— What you need to do —
The string "resident" may appear in lines of the data; report how many lines contain it, with no other output.
▼
/-- WAITC (R299); a copy fault among the copies retired is reported by it (R307). -/
def execWaitc (dly : BitVec 3) (cls : CCls) (n : BitVec 6) (s : State) : Host.Outcome State Fault Refusal :=
  let i := Instr.waitc dly cls n
  .next (s.issue i .pt fun s => s.gate i (waitcBody i cls n.toNat))

def yieldBody (i : Instr) (cls : CCls) (n : Nat) (off : BitVec 18) (s : State) : State :=
  let target := branchTarget s.cur.at_.pc off
  if !s.cur.counterAt cls n then
    let s' := s.retire i 1
    { s' with cur := { s'.cur with at_ := ⟨target, 0⟩, wait := .yielded cls n target, yieldAt := some (cls, n, target) } }
  else if cls == .cpy && s.cur.copyFault then s.reportRetired i
  else
    let s' := s.retire i 1
    { s' with cur := { s'.cur with at_ := ⟨target, 0⟩ } }

/-- YIELD (R300): the path goes to the label at once, or when the counter lets it. -/
def execYieldC (dly : BitVec 3) (cls : CCls) (n : BitVec 6) (off : BitVec 18) (s : State) : Host.Outcome State Fault Refusal :=
  let i := Instr.yieldC dly cls n off
  .next (s.issue i .pt fun s => s.gate i (yieldBody i cls n.toNat off))

/-- The matrix instructions of batch `b` of a team that are not done (R289). -/
def State.batchOpen (s : State) (t : Team) (b : Nat) : Bool :=
  (((s.core t.core).quads.getD t.quad .reset).mtxq).any fun e => decide (e.uid = t.uid ∧ e.batch = b + 1)

/-- BATCH (R301): the open batch is closed; one without MMA or MMAS is complete at once, and one whose instructions are done already.
A batch with instructions of a D-mode team completes at a commit, whenever they are done (R274). -/
def execBatch (dly : BitVec 3) (s : State) : Host.Outcome State Fault Refusal :=
  let i := Instr.batch dly
  .next <| s.issue i .pt fun s =>
    if s.cur.counterFull .mtx then s.stall (.full .mtx)
    else
      let t := s.cur.raise .mtx ⟨s.cur.batch, if s.cur.d.dmode then !s.cur.opened else !s.batchOpen s.cur s.cur.batch⟩
      State.retire { s with cur := { t with batch := t.batch + 1, opened := false } } i 1

/-- The batches of a team whose instructions are done complete. -/
def State.completeBatches (s : State) (t : Team) : Team :=
  { t with mtx := retireItems (t.mtx.map fun x => if s.batchOpen t x.key then x else { x with done := true }) }

/-- BATCH_COMPLETE (R289): batches of a team whose instructions are done complete; a team that was to end with its open
batch ends. Both are a commit's work in D-mode (R270, R274). -/
def execBatchComplete (uid : Nat) (s : State) : Host.Outcome State Fault Refusal :=
  .next <|
    let s := s.focus uid
    if s.cur.uid ≠ uid then s
    else
      let s1 : State := if s.cur.d.dmode then s else { s with cur := s.completeBatches s.cur }
      if !s.cur.d.dmode && s1.cur.wait == .finish && s1.cur.st == .resident && !s1.mtxBusy s1.cur then s1.endTeam else s1

/-! ### Marks (R316, R318) -/

def EntSt.settled : EntSt → Bool
  | .complete | .cancelled => true
  | .running | .faulted | .held .. => false

/-- The entries of a block with DUE ≤ n that are not complete, ascending, with whether each faulted (R318). -/
def State.lateEntries (s : State) (b : Block) (n : Nat) : List (Nat × Bool) :=
  match s.launch b.lid with
  | none => []
  | some l =>
    l.table.zipIdx.filterMap fun e =>
      if n < e.1.due then none
      else
        match l.entry b.bid e.2 with
        | some st => if st.settled then none else some (e.2, st == .faulted)
        | none => some (e.2, false)

/-- TRAPDATA of cause 0x10 (R319). -/
def lateDatum (k : Nat) (faulted : Bool) : Word := BitVec.ofNat 32 ((if faulted then 2 ^ 31 else 0) + k)
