/-- A branch's outcome that is known (R146), and a trap taken at a boundary (R47, R205). -/
def State.boundaryEvents (s : State) (t : Team) : List Instr :=
  let dead := t.dkill.isSome || (s.block t.bid).all fun b => b.kill.isSome || b.leaving == .flush
  (if !dead && t.window.any fun w => w.redo.isNone && decide (w.knownAt ≤ s.landAt t.core) then [.maskPredictionResolve t.uid] else [])
    ++ (if t.st == .resident && !dead && t.window.isNone && !t.hmode
          && ((t.apend.isSome && !t.amask) || (!t.recs.isEmpty && (t.mask == 0 || !t.held.isEmpty)) || t.held.any (·.failed.isSome))
        then [.trapTake t.uid] else [])

/-- What a team's own machinery has to do now, in the model's order (log 1): results, prediction, traps, burns, and
its memory accesses. -/
def State.teamEvents (s : State) (t : Team) : List Instr :=
  let n := s.landAt t.core
  let can := t.st != .vacant && t.st != .frozen
  (if can && t.fix.any fun e => decide (e.due ≤ n) then [.resultWriteback t.uid] else [])
    ++ (if can && t.spad.any fun p => decide (p.due ≤ n) then [.scratchpadAccessComplete t.uid] else [])
    ++ (((t.tagged.filter fun w => t.noFixFor w.ws).take 1).filterMap fun w => (Tag.ofCode (BitVec.ofNat 3 (w.tag + 1))).map (Instr.taggedResultWrite t.uid))
    ++ s.boundaryEvents t
    ++ (if t.burn.1 != 0 && t.burn.2 == 0 then [.burnExpire t.uid] else [])
    ++ (((t.accesses.filter fun a => a.isPerformed && t.noFixFor a.results).take 1).map fun a => .loadResponse t.uid a.seq)
    ++ (((t.stores.filter fun e => e.st == .performed).take 1).map fun e => .storeAck t.uid e.seq)
    ++ (((t.accesses.filter fun a => a.st == .sent).take 1).map fun a => .requestPerform t.uid a.seq)
    ++ (((t.stores.filter fun e => e.st == .sent).take 1).map fun e => .requestPerform t.uid e.seq)
    ++ (if t.st == .frozen then []
        else (((t.stores.filter fun e => storeSendable t e).take 1).map fun e => .storeSend t.uid e.seq)
          ++ (((t.accesses.filter fun a => accessSendable t a).take 1).map fun a => .loadSend t.uid a.seq))

/-- The next such step: a window that has ended first, then the teams in turn. -/
def State.ownEvent (s : State) : Option Instr :=
  if s.wins < s.clock.toNat / Config.windowCycles then some .windowEnd
  else s.allTeams.findSome? fun t => (s.teamEvents t).head?

/-- A result or a scratchpad pass of a team whose cycle has come (R103, R238), an outcome that is known, or a trap at a
boundary. -/
def State.landingEvent (s : State) : Option Instr :=
  s.allTeams.findSome? fun t =>
    let n := s.landAt t.core
    if t.st == .vacant || t.st == .frozen then none
    else if t.fix.any fun e => decide (e.due ≤ n) then some (.resultWriteback t.uid)
    else if t.spad.any fun p => decide (p.due ≤ n) then some (.scratchpadAccessComplete t.uid)
    else (s.boundaryEvents t).head?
▲
— Result of the exercise —
2